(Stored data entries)
-- ==== Sys2Proof/Safety.lean ====
section
/-! DEFINITION. What the statements speak of: a state in canonical form (the memories list rising addresses and no byte of zero, R266), a
tensor core that stands ready for an instruction, and what every instruction that retires leaves. -/

namespace Sys2Proof

/-- The canonical form of one byte memory. -/
abbrev Memory.wf (t : Tab Byte) : Bool := Machine.twf 0 t

/-- Every byte memory of the E9 in canonical form: HBM, and the application boot region of the flash. -/
def Machine.State.memWf (s : Machine.State) : Bool := Memory.wf s.mem.hbm && Memory.wf s.flash.app

namespace Machine

/-- Tensor core `tc` runs item `n`, has not ended its part, stalls at no other instruction, and `len` bytes at its pc lie in the kernel
code range and in its instruction cache (R46, R50, R51, R250). -/
def PacerReady (s : State) (tc n : Nat) (it : Item) (len : Nat) (self : Instr) : Prop :=
  tc < 192 ∧ (tcAt s tc).item = some n ∧ itemAt s n = some it ∧ pacerLive (tcAt s tc) = true ∧
  ((tcAt s tc).stall = none ∨ (tcAt s tc).stall = some self) ∧ inCode it (tcAt s tc).pc len = true ∧
  codeHeld (tcAt s tc) len = false ∧ issuing s = true

/-- A core behind an instruction of `len` bytes: the pc has advanced, one more instruction has retired, nothing is waited for. -/
def onward (len : Nat) (c : TCore) : TCore := { c with pc := c.pc + BitVec.ofNat 64 len, instret := c.instret + 1, stall := none }

/-- A region in use raises no cause of its own: its format is not reserved and its extents hold (R53, R54). -/
def RegionOk (w : W64) : Prop := fmtReserved (regionOf w).fmt = false ∧ extentOk (regionOf w) = true

/-- No mask is bound to the region. -/
def Unmasked (w : W64) : Prop := (regionOf w).masken = false

/-- A region with no mask, or with a usable BOOL region of its own shape (R55). -/
def MaskOk (c : TCore) (w : W64) : Prop :=
  (regionOf w).masken = true →
    RegionOk (maskWord c w) ∧ (regionOf (maskWord c w)).fmt = 12 ∧
    (regionOf (maskWord c w)).rows = (regionOf w).rows ∧ (regionOf (maskWord c w)).cols = (regionOf w).cols

/-- A core behind the issue of an operation: the operation stands last in the scoreboard under the next tag (R58, R59). -/
def entered (o : Op) (c : TCore) : TCore := { c with sb := c.sb ++ [{ o with tag := nextTag c.tag }], tag := nextTag c.tag }

/-- Claryn serves, nothing waits, and request `m` comes on a transport that is open to its sender and is no retry; `t` has counted it
(R432, R438, R440, R442). -/
def Heard (s t : State) (via : Via) (m : Msg) : Prop :=
  serving s = true ∧ s.cla.waiting = [] ∧ viaOk via = true ∧ viaOpen s via = true ∧ viaBarred s via = false ∧
  t = (ageBit (bumpObj 0x1105 2 64 1 s)).2 ∧ keptFor t via m (ageBit (bumpObj 0x1105 2 64 1 s)).1 = none

/-- Request `m` is answered: the answer is kept for a retry, on the mailbox excepted, and goes out (R433, R438). `h` is the state that
counted the request, `t` what it has done. -/
def answeredWith (via : Via) (m : Msg) (r : Reply) (h t : State) : State :=
  sendReply via m r (if viaBox via then t else
    keep ⟨via, m.svc, m.tid, objKey m.index m.sub, m.off, keptAt h, replyEmit h via m r⟩ t)

/-- An application core runs an instruction: it is live, its access waits for nothing, its unit is on, and physical memory protection permits
it (R372, R373, R485). -/
def acRuns (s : State) (ac : Nat) (op : AcOp) : Bool :=
  acLive s ac && acOpOk op && !(acOpWaits s ac op) && !(acOff (coreAt s ac) op) &&
  (match acNeeds op with | some (k, pa, n) => pmpOk (coreAt s ac) k pa n | none => true)

/-- No Look of the walks for these pages waits (R237, R279, R316). -/
def WalksGo (s : State) (ctx : Nat) (pages : List (Nat × Nat)) : Prop := ∀ p ∈ pages, walkWaits s ctx p.1 (p.2 % 8) = none

/-- No port out of service holds packets that wait to be sent again (R334). -/
def NoneHeld (s : State) : Prop := ∀ n, n < 24 → portUp s n = true ∨ heldPackets (portAt s n) = []

/-- Healthy lanes a link keeps, in its poorer direction, once `lane` is retired (R31 to R33). -/
def leftLanes (l : Link) (up : Bool) (lane : Nat) : Nat :=
  min (healthy (setLinkSide l up (retireLane lane (linkSide l up))).up) (healthy (setLinkSide l up (retireLane lane (linkSide l up))).down)

/-- Message `m` can reach its end, between `p` and `q` in the order of sending: nothing travels ahead of it, its path is open (R20, R32);
`u` has taken it off the network. -/
def Arrived (s u : State) (m : CohMsg) (p q : List CohMsg) : Prop :=
  s.coh.net = p ++ m :: q ∧ nextUp m p q = true ∧ pathHeld s (msgEnds m).1 (msgEnds m).2 = false ∧
  u = { s with coh := { s.coh with net := p ++ q } }

/-- A request that its unit may send now and that has a target in reach (R258, R277, R279, R296). -/
def requestGoes (s : State) (r : CohReq) : Bool :=
  issuing s && whoFits r && issueRoom s r.who 1 && !(isPrefetch r && !(prefetchRoom s r)) && coherentAddr s (128 * r.line) && !(pathHeld s (unitWin r.req) (homeWin r.line)) && !(writeWaits s r) &&
  (accessError s r.part (isWrite r.kind) (128 * r.line)).isNone

/-- Nothing waits at the home for the line to close. -/
def NoneWaits (s : State) (ln : Nat) : Prop := s.coh.escal = [] ∧ (mdMaint s (lineHome ln)).left = []

/-- An entry closed to its stable state. -/
def closed (e : DirEnt) : DirEnt := { e with st := e.was, req := none, snoops := [], acks := [], fwd := false, vac := [], push := false }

## WORK INSTRUCTION
Extract from the records above the lines from the one containing "code range and" to the one containing "codeHeld (tcAt s", both lines included, exactly as they appear and with nothing else.

## ANSWER SECTION
code range and in its instruction cache (R46, R50, R51, R250). -/
def PacerReady (s : State) (tc n : Nat) (it : Item) (len : Nat) (self : Instr) : Prop :=
  tc < 192 ∧ (tcAt s tc).item = some n ∧ itemAt s n = some it ∧ pacerLive (tcAt s tc) = true ∧
  ((tcAt s tc).stall = none ∨ (tcAt s tc).stall = some self) ∧ inCode it (tcAt s tc).pc len = true ∧
  codeHeld (tcAt s tc) len = false ∧ issuing s = true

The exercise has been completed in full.